Power & culture: Two identities tightly tied to such a degree that my previous post on identity proves to be a near-perfect parallel to power relationships involving the West Side of St. Paul. To be true, historical, economic, and geographic aspects act as ongoing constraints keeping this neighborhood from having a fully-realized influence. However, these barriers are born from an undeniable diversity of cultures at the core of this district’s contested power dynamics.

A downtrodden history paved the way for the present power problems pertaining to the West Side. The geographic separation from the greater city of St. Paul marks the origins of still-seen societal oppression, and past widespread poverty among the area’s residents continues to affect outside perspectives. Prevalent populations of various immigrant groups only add to the perceptions of the West Side as being an “other,” some foreign land to fear and avoid.

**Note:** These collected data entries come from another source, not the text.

/-- DAA adds the correction of its rule, C is the old C or the carry out, N and Z come from the result, V is undefined and
H unchanged (42_arithmetic.md R157). -/
def Obligations.DaaAddsItsCorrection : Prop :=
  decodesTo [0x19#8] .daa ∧
  ∀ s, ∃ t, exec .daa s = .next t ∧
    (let lo := s.a.toNat % 16
     let hi := s.a.toNat / 16
     let low := if ccGet s.cc .h = true ∨ lo > 9 then 6 else 0
     let high := if ccGet s.cc .c = true ∨ hi > 9 ∨ (hi > 8 ∧ lo > 9) then 96 else 0
     t.a.toNat = (s.a.toNat + (low + high)) % 256 ∧
     ccGet t.cc .c = (ccGet s.cc .c || decide (256 ≤ s.a.toNat + (low + high)))) ∧
    ccGet t.cc .n = t.a.msb ∧ ccGet t.cc .z = (t.a == 0#8) ∧ leavesUndefined .v s t ∧
    changesOnly (.a :: .draws :: nzvc) s t

/-- After ADDA or ADCA of two packed decimal bytes DAA leaves their decimal sum in A and its carry in C
(42_arithmetic.md R157). -/
def Obligations.DaaGivesTheDecimalSum : Prop :=
  let bcd (n : Nat) : Byte := BitVec.ofNat 8 (n / 10 * 16 + n % 10)
  ∀ (s : State) (op : Operand8) (p q : Nat), p < 100 → q < 100 → s.a = bcd p → (s.operand8 op).1 = bcd q →
    (∃ t u, exec (.adda op) s = .next t ∧ exec .daa t = .next u ∧
      u.a = bcd ((p + q) % 100) ∧ ccGet u.cc .c = decide (100 ≤ p + q)) ∧
    (∃ t u, exec (.adca op) s = .next t ∧ exec .daa t = .next u ∧
      u.a = bcd ((p + q + (ccGet s.cc .c).toNat) % 100) ∧
      ccGet u.cc .c = decide (100 ≤ p + q + (ccGet s.cc .c).toNat))

/-! ## Logic -/

/-- AND, EOR and OR of an accumulator with its operand (43_logic.md R170 to R176). -/
def Obligations.LogicOnAccumulators : Prop :=
  (operandForms8 .anda [] 0x84#8 0x94#8 0xA4#8 0xB4#8 ∧ combines8 .anda .a State.a (· &&& ·)) ∧
  (operandForms8 .andb [] 0xC4#8 0xD4#8 0xE4#8 0xF4#8 ∧ combines8 .andb .b State.b (· &&& ·)) ∧
  (operandForms8 .eora [] 0x88#8 0x98#8 0xA8#8 0xB8#8 ∧ combines8 .eora .a State.a (· ^^^ ·)) ∧
  (operandForms8 .eorb [] 0xC8#8 0xD8#8 0xE8#8 0xF8#8 ∧ combines8 .eorb .b State.b (· ^^^ ·)) ∧
  (operandForms8 .ora [] 0x8A#8 0x9A#8 0xAA#8 0xBA#8 ∧ combines8 .ora .a State.a (· ||| ·)) ∧
  (operandForms8 .orb [] 0xCA#8 0xDA#8 0xEA#8 0xFA#8 ∧ combines8 .orb .b State.b (· ||| ·))

/-- ANDCC clears the flags whose mask bit is 0, ORCC sets those whose mask bit is 1, and nothing else changes
(43_logic.md R177, R178). -/
def Obligations.AndccClearsAndOrccSets : Prop :=
  (∀ m, decodesTo [0x1C#8, m] (.andcc m) ∧ decodesTo [0x1A#8, m] (.orcc m)) ∧
  (∀ m s, ∃ t, exec (.andcc m) s = .next t ∧ (∀ fl, ccGet t.cc fl = (ccGet s.cc fl && m.getLsbD fl.bit)) ∧
    changesOnly allFlags s t) ∧
  (∀ m s, ∃ t, exec (.orcc m) s = .next t ∧ (∀ fl, ccGet t.cc fl = (ccGet s.cc fl || m.getLsbD fl.bit)) ∧
    changesOnly allFlags s t)

/-! ## Shifts, rotates and the single-operand instructions -/

/-- ASR, LSR and ROR on A, on B and on memory (44_shift_rotate.md R183 to R185, R189 to R191, R195 to R197). -/
def Obligations.RightShiftsAndRotates : Prop :=
  (decodesTo [0x47#8] .asra ∧ asrOp.onAcc .asra .a State.a) ∧ (decodesTo [0x57#8] .asrb ∧ asrOp.onAcc .asrb .b State.b) ∧
  (memoryForms .asr [] 0x07#8 0x67#8 0x77#8 ∧ asrOp.onMemory .asr) ∧
  (decodesTo [0x44#8] .lsra ∧ lsrOp.onAcc .lsra .a State.a) ∧ (decodesTo [0x54#8] .lsrb ∧ lsrOp.onAcc .lsrb .b State.b) ∧
  (memoryForms .lsr [] 0x04#8 0x64#8 0x74#8 ∧ lsrOp.onMemory .lsr) ∧
  (decodesTo [0x46#8] .rora ∧ rorOp.onAcc .rora .a State.a) ∧ (decodesTo [0x56#8] .rorb ∧ rorOp.onAcc .rorb .b State.b) ∧
  (memoryForms .ror [] 0x06#8 0x66#8 0x76#8 ∧ rorOp.onMemory .ror)

/-- ASL and ROL on A, on B and on memory (44_shift_rotate.md R186 to R188, R192 to R194). -/
def Obligations.LeftShiftsAndRotates : Prop :=
  (decodesTo [0x48#8] .asla ∧ aslOp.onAcc .asla .a State.a) ∧ (decodesTo [0x58#8] .aslb ∧ aslOp.onAcc .aslb .b State.b) ∧
  (memoryForms .asl [] 0x08#8 0x68#8 0x78#8 ∧ aslOp.onMemory .asl) ∧
  (decodesTo [0x49#8] .rola ∧ rolOp.onAcc .rola .a State.a) ∧ (decodesTo [0x59#8] .rolb ∧ rolOp.onAcc .rolb .b State.b) ∧
  (memoryForms .rol [] 0x09#8 0x69#8 0x79#8 ∧ rolOp.onMemory .rol)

Separated by more than a river

Modern media representations of the region seek to strip its citizens of personal power. As I state in my struggle to search for even a singular news story painting the West Side in a positive light, it is almost impossible to discover anything but derogatory details dealing with the neighborhood from every major network. When crime is all they see, it’s easy for outsiders to extrapolate these isolated and incidental behaviors to the entire population.  Rosa, a young West Side lifer with invaluable insight into this issue, reflects in her own words:

 “The news only talks about the negative stories, the violence and the poverty. No one hears about the Cinco de Mayo celebration or the welcoming residents that live here…[N]ow that I am working outside West Side and meeting new people, it is hard to be proud. Many times people refer to West Side as the ghetto, where there is a lot of violence and only poor people live. It sometimes makes me not want to tell people where I am from. I am afraid they will judge me as something I am not.”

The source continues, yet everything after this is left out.